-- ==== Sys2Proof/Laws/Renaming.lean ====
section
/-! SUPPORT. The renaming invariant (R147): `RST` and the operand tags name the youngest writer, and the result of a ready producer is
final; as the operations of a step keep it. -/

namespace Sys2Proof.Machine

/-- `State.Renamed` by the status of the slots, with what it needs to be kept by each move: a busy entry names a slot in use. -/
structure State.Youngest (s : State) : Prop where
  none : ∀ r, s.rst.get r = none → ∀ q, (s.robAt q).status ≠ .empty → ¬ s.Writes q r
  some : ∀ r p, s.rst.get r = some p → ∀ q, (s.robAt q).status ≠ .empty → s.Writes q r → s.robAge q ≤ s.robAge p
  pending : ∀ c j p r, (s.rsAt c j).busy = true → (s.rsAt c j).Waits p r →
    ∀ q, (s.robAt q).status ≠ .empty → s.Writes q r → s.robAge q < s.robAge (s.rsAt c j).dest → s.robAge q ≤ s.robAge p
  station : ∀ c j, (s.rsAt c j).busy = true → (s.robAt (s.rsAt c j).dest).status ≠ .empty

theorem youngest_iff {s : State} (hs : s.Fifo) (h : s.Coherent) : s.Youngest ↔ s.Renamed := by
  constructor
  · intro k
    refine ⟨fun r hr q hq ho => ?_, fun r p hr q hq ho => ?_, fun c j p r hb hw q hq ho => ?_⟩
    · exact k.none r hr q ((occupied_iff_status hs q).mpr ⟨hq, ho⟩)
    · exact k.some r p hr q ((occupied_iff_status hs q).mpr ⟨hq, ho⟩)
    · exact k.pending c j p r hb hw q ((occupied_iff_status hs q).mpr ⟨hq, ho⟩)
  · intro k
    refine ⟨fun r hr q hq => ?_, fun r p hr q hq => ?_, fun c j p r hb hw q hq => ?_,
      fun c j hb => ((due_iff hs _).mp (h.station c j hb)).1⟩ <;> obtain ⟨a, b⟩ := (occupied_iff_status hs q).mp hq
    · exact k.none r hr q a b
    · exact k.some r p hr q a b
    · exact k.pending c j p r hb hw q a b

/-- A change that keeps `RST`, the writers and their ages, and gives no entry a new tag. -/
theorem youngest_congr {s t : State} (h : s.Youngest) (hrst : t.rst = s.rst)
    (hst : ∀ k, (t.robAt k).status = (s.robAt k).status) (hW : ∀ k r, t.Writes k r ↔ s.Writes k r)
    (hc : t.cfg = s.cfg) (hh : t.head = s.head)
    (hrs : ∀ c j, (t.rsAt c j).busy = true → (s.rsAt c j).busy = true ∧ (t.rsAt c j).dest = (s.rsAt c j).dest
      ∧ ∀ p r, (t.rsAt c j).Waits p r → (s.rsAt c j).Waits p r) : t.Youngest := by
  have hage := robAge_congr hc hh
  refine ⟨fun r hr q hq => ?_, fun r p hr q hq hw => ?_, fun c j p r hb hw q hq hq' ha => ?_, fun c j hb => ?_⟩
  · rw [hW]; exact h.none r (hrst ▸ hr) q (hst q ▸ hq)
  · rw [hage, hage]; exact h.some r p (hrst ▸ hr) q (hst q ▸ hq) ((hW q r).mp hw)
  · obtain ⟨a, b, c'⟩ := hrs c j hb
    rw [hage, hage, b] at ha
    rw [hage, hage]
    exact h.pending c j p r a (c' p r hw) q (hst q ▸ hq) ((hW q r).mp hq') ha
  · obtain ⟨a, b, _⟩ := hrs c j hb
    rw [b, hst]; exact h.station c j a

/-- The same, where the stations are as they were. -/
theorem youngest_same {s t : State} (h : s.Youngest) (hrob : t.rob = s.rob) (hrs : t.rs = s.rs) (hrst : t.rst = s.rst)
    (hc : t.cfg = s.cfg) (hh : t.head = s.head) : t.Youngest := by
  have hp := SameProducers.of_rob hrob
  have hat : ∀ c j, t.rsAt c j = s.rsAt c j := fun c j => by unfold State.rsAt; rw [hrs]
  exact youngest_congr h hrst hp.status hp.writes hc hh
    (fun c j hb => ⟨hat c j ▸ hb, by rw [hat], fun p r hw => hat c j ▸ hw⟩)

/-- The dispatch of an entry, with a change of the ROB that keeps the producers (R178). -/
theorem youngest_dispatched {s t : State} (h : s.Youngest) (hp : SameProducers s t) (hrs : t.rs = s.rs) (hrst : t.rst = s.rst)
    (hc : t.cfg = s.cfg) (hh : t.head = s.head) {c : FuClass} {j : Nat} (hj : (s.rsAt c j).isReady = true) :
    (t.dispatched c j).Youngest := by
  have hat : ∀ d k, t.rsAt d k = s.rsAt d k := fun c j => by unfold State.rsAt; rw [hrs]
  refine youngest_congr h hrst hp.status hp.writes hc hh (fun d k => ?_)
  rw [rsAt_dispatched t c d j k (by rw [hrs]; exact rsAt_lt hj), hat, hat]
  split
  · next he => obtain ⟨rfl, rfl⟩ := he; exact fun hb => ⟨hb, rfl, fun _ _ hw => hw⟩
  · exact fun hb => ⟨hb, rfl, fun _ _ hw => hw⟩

══════

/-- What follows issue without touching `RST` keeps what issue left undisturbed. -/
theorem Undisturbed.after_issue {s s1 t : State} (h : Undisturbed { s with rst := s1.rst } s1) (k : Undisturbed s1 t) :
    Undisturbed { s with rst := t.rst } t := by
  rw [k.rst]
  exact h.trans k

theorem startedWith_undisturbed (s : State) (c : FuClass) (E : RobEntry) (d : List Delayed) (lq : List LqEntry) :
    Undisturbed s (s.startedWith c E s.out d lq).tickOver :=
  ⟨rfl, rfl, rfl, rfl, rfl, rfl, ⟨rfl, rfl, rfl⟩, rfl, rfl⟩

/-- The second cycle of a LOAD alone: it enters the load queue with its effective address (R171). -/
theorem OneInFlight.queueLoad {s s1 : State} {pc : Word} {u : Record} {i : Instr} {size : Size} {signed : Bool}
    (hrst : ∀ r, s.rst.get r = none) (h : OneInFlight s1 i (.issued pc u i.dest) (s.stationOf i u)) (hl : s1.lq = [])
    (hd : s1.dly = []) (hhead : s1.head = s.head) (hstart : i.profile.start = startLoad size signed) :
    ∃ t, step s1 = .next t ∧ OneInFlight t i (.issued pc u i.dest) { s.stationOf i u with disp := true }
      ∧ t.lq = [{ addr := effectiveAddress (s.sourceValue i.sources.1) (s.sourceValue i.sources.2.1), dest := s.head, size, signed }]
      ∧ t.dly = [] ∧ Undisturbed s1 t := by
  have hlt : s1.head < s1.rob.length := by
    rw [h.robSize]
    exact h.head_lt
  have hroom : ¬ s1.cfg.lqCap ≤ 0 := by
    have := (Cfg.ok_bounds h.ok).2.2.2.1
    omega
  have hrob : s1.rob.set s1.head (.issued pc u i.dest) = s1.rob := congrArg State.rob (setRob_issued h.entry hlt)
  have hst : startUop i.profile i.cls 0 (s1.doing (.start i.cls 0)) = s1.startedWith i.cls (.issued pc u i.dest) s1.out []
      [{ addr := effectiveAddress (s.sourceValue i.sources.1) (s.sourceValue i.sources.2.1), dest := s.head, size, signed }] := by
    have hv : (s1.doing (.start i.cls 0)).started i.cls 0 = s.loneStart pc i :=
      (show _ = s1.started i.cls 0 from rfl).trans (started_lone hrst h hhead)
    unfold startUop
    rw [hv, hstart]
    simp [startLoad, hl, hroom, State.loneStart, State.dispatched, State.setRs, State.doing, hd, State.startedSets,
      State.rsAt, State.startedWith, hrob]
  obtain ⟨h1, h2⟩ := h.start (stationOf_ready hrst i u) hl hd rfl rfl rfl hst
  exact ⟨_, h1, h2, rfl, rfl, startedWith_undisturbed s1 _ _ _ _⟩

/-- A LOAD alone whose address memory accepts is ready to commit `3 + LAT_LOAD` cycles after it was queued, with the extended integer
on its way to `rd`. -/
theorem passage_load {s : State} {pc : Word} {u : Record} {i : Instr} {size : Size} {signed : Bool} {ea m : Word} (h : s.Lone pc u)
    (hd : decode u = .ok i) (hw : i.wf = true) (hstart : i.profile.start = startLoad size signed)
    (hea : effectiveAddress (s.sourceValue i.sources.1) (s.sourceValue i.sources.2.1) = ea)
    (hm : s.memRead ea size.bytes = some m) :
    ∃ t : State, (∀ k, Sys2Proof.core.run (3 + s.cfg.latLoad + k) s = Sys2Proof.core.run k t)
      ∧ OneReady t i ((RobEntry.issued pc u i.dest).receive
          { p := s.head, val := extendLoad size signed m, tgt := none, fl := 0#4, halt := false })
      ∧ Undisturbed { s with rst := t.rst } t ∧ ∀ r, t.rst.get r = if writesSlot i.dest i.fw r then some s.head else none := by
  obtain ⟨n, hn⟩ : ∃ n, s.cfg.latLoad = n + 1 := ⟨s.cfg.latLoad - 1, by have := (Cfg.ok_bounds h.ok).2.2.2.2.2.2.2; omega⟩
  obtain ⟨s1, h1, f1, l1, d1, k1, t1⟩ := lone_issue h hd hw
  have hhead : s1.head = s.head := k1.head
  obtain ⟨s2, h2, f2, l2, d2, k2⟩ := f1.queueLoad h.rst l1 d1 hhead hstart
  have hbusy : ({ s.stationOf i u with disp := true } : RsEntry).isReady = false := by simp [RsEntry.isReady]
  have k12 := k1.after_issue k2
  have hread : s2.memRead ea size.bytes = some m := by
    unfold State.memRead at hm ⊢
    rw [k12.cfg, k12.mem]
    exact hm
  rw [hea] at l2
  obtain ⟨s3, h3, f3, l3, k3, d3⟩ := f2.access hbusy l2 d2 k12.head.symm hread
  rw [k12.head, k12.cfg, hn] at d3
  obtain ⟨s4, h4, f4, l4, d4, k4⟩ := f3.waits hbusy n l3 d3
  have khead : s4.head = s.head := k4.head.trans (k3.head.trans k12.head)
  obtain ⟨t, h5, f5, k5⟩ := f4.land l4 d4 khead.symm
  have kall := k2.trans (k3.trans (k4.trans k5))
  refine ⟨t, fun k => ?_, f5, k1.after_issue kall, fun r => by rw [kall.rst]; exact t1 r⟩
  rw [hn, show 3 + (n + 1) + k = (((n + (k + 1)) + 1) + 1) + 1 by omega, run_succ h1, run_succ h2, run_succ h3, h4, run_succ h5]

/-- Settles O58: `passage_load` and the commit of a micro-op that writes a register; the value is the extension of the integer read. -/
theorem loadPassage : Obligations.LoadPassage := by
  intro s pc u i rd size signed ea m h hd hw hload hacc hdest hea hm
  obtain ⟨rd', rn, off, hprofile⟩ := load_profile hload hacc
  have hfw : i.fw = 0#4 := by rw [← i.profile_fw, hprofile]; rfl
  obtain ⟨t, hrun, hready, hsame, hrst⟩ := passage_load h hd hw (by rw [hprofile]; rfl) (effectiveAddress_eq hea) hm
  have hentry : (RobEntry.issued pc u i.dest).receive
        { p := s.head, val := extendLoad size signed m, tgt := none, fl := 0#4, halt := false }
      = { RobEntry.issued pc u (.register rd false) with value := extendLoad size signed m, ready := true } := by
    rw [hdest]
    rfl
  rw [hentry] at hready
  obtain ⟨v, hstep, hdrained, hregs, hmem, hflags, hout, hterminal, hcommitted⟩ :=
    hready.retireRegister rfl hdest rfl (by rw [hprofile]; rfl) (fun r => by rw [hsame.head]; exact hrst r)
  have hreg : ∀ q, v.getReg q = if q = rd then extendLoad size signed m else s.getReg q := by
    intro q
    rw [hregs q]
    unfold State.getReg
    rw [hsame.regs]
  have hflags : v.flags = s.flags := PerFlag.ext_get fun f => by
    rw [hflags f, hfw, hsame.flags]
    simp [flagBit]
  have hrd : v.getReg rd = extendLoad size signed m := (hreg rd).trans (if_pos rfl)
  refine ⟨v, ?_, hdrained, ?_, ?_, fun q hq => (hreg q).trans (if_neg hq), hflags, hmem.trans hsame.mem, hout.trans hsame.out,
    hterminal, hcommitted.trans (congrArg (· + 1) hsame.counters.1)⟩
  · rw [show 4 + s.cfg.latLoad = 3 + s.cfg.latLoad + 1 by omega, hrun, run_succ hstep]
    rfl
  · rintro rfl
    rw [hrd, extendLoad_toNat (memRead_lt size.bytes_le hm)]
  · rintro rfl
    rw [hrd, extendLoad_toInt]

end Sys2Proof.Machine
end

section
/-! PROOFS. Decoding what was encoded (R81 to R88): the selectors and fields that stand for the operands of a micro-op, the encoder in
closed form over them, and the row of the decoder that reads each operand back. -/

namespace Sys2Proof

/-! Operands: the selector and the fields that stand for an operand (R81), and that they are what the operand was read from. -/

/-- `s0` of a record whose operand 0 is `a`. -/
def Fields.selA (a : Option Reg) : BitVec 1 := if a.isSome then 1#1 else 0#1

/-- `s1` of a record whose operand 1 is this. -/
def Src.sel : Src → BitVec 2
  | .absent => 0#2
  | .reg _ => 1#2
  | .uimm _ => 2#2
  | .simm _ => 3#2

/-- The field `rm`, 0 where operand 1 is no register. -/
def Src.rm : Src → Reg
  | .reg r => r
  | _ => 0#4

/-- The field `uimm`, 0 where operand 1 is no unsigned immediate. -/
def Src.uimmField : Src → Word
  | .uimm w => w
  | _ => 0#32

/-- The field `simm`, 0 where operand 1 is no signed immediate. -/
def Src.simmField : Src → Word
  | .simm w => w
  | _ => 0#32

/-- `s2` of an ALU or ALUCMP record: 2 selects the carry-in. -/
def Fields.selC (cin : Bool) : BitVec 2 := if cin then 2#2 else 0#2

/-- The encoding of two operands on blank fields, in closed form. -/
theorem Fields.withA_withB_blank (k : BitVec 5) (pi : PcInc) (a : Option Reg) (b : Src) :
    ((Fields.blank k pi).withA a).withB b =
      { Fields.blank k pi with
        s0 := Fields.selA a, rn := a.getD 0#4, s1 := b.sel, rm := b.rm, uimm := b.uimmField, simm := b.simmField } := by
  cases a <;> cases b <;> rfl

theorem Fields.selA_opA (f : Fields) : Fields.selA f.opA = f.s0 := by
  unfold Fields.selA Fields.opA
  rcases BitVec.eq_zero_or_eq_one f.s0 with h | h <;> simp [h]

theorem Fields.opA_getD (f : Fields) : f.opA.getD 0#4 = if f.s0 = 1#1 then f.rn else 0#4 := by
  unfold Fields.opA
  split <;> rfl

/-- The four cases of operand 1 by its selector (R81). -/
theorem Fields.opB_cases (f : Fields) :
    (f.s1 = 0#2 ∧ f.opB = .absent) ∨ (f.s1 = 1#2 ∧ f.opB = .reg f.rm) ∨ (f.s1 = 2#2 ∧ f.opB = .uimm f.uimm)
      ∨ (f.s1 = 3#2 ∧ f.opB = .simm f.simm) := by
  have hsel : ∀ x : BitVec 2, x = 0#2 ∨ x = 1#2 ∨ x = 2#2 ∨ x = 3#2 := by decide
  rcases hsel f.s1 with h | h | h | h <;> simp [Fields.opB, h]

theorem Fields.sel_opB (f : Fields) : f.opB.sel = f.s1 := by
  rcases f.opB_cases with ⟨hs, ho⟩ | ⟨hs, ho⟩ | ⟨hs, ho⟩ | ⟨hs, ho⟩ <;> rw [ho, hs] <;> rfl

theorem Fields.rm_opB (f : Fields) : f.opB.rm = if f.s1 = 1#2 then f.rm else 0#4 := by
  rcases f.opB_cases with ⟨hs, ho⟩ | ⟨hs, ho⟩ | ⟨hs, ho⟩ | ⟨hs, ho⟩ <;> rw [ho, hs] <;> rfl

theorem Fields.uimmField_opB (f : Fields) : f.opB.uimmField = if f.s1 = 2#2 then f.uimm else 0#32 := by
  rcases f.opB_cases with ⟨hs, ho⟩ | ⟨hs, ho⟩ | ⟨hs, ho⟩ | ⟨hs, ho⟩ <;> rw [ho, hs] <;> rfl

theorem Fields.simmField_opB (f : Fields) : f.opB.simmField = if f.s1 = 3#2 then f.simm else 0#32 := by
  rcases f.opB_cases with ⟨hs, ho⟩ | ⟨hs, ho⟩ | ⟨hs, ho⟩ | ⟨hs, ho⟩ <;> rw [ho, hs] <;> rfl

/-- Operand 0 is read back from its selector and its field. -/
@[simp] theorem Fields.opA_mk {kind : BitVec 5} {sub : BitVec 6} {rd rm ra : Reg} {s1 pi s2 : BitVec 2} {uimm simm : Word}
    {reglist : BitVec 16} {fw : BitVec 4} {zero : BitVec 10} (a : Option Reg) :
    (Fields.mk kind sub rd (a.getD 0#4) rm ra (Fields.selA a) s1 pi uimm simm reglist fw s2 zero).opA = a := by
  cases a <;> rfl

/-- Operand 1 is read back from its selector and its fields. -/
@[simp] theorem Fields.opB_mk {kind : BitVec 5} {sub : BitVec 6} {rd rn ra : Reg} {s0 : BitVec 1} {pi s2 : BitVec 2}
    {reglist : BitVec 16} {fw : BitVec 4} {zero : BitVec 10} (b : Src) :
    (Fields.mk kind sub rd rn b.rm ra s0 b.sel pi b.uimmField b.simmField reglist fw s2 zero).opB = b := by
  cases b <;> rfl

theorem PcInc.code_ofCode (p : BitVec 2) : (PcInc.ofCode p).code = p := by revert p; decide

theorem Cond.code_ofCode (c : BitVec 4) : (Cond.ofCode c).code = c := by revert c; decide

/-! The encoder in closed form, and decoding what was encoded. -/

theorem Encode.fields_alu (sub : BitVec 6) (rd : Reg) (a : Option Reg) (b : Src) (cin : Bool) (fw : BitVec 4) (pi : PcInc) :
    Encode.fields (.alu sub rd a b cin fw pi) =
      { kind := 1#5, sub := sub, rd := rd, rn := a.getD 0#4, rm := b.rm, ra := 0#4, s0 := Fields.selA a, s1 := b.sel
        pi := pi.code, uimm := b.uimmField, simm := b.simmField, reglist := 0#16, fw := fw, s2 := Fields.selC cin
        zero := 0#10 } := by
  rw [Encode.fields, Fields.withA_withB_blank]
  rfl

══════

ABOUT THIS TASK
Return only the stretch of the material above from the line holding "integer read. -/" through the line holding "obtain ⟨t, hrun, hready, hsame, hrst⟩", copied exactly.

TASK ANSWER
/-- Settles O58: `passage_load` and the commit of a micro-op that writes a register; the value is the extension of the integer read. -/
theorem loadPassage : Obligations.LoadPassage := by
  intro s pc u i rd size signed ea m h hd hw hload hacc hdest hea hm
  obtain ⟨rd', rn, off, hprofile⟩ := load_profile hload hacc
  have hfw : i.fw = 0#4 := by rw [← i.profile_fw, hprofile]; rfl
  obtain ⟨t, hrun, hready, hsame, hrst⟩ := passage_load h hd hw (by rw [hprofile]; rfl) (effectiveAddress_eq hea) hm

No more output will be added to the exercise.